__Records supplied__
*-*-*
/-- What a change of an entry does beyond the FRAME window's history. -/
theorem windowChanged_eq (old new : Option WindowRecord) (s : State) : ∃ t, InvKept t (windowChanged old new s)
    ∧ t = if entryIs .frame old || entryIs .frame new then emptyHistory s else s := by
  have opt : ∀ (c : Bool) (f : State → State) (s : State), InvKept s (f s) → InvKept s (if c then f s else s) :=
    fun c f s h => by cases c <;> simp [h, InvKept.refl]
  have ring : ∀ s, InvKept s (if (s.window .report).isSome then startReportRing s else discardReports s) := fun s => by
    split
    · exact startReportRing_invKept s
    · exact discardReports_invKept s
  refine ⟨_, ?_, rfl⟩
  simp only [windowChanged]
  exact ((opt _ newRing _ (newRing_invKept _)).trans (opt _
    (fun s => if (s.window .report).isSome then startReportRing s else discardReports s) _ (ring _))).trans
    (opt _ restartMetadata _ (restartMetadata_invKept _))

theorem entryIs_iff {role : Role} {e : Option WindowRecord} : entryIs role e = true ↔ ∃ w, e = some w ∧ w.role = role := by
  cases e <;> simp [entryIs]

/-- An entry is replaced by a record that may stand there (R20, R21). -/
theorem replaceEntry_invKept {i : Nat} {new : Option WindowRecord} {s : State} (hi : i ≠ 0)
    (hw : ∀ w, new = some w → w.wf = true)
    (hr : ∀ w j v, new = some w → w.role ≠ .pass → j ≠ i → s.entry j = some v → v.role ≠ w.role) :
    InvKept s (replaceEntry i new s) := by
  let u : State := { s with path := { s.path with windows := s.path.windows.set i new } }
  obtain ⟨t, ht, htu⟩ := windowChanged_eq (s.entry i) new u
  refine InvKept.trans ?_ ht
  have table : TableInv s → TableInv u := fun h => by
    rw [tableInv_iff] at h ⊢
    exact ⟨h.1.set (fun h => absurd h hi) hw hr, h.2⟩
  have queues : QueuesKept s u := ⟨id, id, id, id⟩
  by_cases hf : (entryIs .frame (s.entry i) || entryIs .frame new) = true
  · rw [htu, if_pos hf]
    have he := emptyHistory_invKept u
    exact ⟨queues.trans he.toQueuesKept, fun h => he.table (table h), fun h => ⟨he.table (table h.1), by simp [emptyHistory]⟩⟩
  · rw [htu, if_neg hf]
    simp only [Bool.or_eq_true, entryIs_iff, not_or, not_exists, not_and] at hf
    have hg : u.geometry = s.geometry := geometry_set (i := i) (new := new) rfl (fun w hw => hf.1 w hw) fun w hw => hf.2 w hw
    exact ⟨queues, table, fun h => ⟨table h.1, by rw [hg]; exact h.2⟩⟩

/-! ### SET WINDOW and CLEAR WINDOW (R18, R19) -/

theorem masksShare_take {masks : List Half} (h : masksShare masks = false) (k : Nat) : masksShare (masks.take k) = false := by
  induction masks generalizing k with
  | nil => simp [masksShare]
  | cons m ms ih =>
    cases k with
    | zero => rfl
    | succ k =>
      simp only [masksShare, Bool.or_eq_false_iff, List.any_eq_false] at h
      simp only [List.take_succ_cons, masksShare, Bool.or_eq_false_iff, List.any_eq_false]
      exact ⟨fun n hn => h.1 n (List.mem_of_mem_take hn), ih h.2 k⟩

/-- No other entry holds the role (R18). -/
theorem roleElsewhere_eq_false {role : Role} {i : Nat} {ws : List (Option WindowRecord)} :
    roleElsewhere role i ws = false ↔ ∀ j v, j ≠ i → entryAt ws j = some v → v.role ≠ role := by
  simp only [roleElsewhere, List.any_eq_false, entryAt_eq_some]
  constructor
  · intro h j v hj hv hr
    exact h (some v, j) (by rw [List.mem_zipIdx_iff_getElem?]; exact hv) (by simp [hj, hr])
  · rintro h ⟨e, j⟩ hm
    rw [List.mem_zipIdx_iff_getElem?] at hm
    cases e with
    | none => simp
    | some v =>
      simp only [Bool.and_eq_true, bne_iff_ne, beq_iff_eq, not_and]
      exact fun hj => h j v hj hm

/-- A record with accepted role parameters (R22, R131, R151), a placed base and accepted sets is well formed. -/
theorem WindowRecord.wf_of_params {w : WindowRecord} {r : CommandRecord} (h : windowParams w.role w.size r = some w.params)
    (hplace : placeOk w.base w.sizeExp = true) (hl : w.sets.length = w.role.setCount)
    (hm : (w.sets.all fun m => m != 0 && !m.getLsbD 15) = true) (hs : masksShare w.sets = false) : w.wf = true := by
  obtain ⟨role, base, e, en, sets, p⟩ := w
  simp only at h hplace hl hm hs
  simp only [WindowRecord.wf, hplace, hl, hm, hs, beq_self_eq_true, Bool.not_false, Bool.and_true, Bool.true_and]
  cases role <;> simp only [windowParams] at h
  case frame =>
    split at h
    · cases h; assumption
    · cases h
  case record =>
    repeat' split at h
    · obtain ⟨hsz, hh, hh', hd, hdh, hp⟩ := ‹_ ∧ _›
      cases h
      simp [RingSetup.wf, hsz, hd, hdh, hh', hp]
    · cases h
    · cases h
  case audio =>
    obtain ⟨m, -, rfl⟩ := Option.map_eq_some_iff.1 h
    rfl
  all_goals cases h; rfl

/-- The record that a SET WINDOW names. -/
def namedWindow (r : CommandRecord) (role : Role) (enabled : Bool) (params : RoleParams) : WindowRecord :=
  { role := role, base := r.word 8, sizeExp := r.byte 7, enabled := enabled
    sets := (windowMasks r).take role.setCount, params := params }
*-*-*
__Your task__
Taking the material above, extract exactly and only the lines from the line with "by_cases hf : (entryIs" to the line with "exact ⟨queues.trans he.toQueuesKept, fun", inclusive of both.

__Problem solution__
  by_cases hf : (entryIs .frame (s.entry i) || entryIs .frame new) = true
  · rw [htu, if_pos hf]
    have he := emptyHistory_invKept u
    exact ⟨queues.trans he.toQueuesKept, fun h => he.table (table h), fun h => ⟨he.table (table h.1), by simp [emptyHistory]⟩⟩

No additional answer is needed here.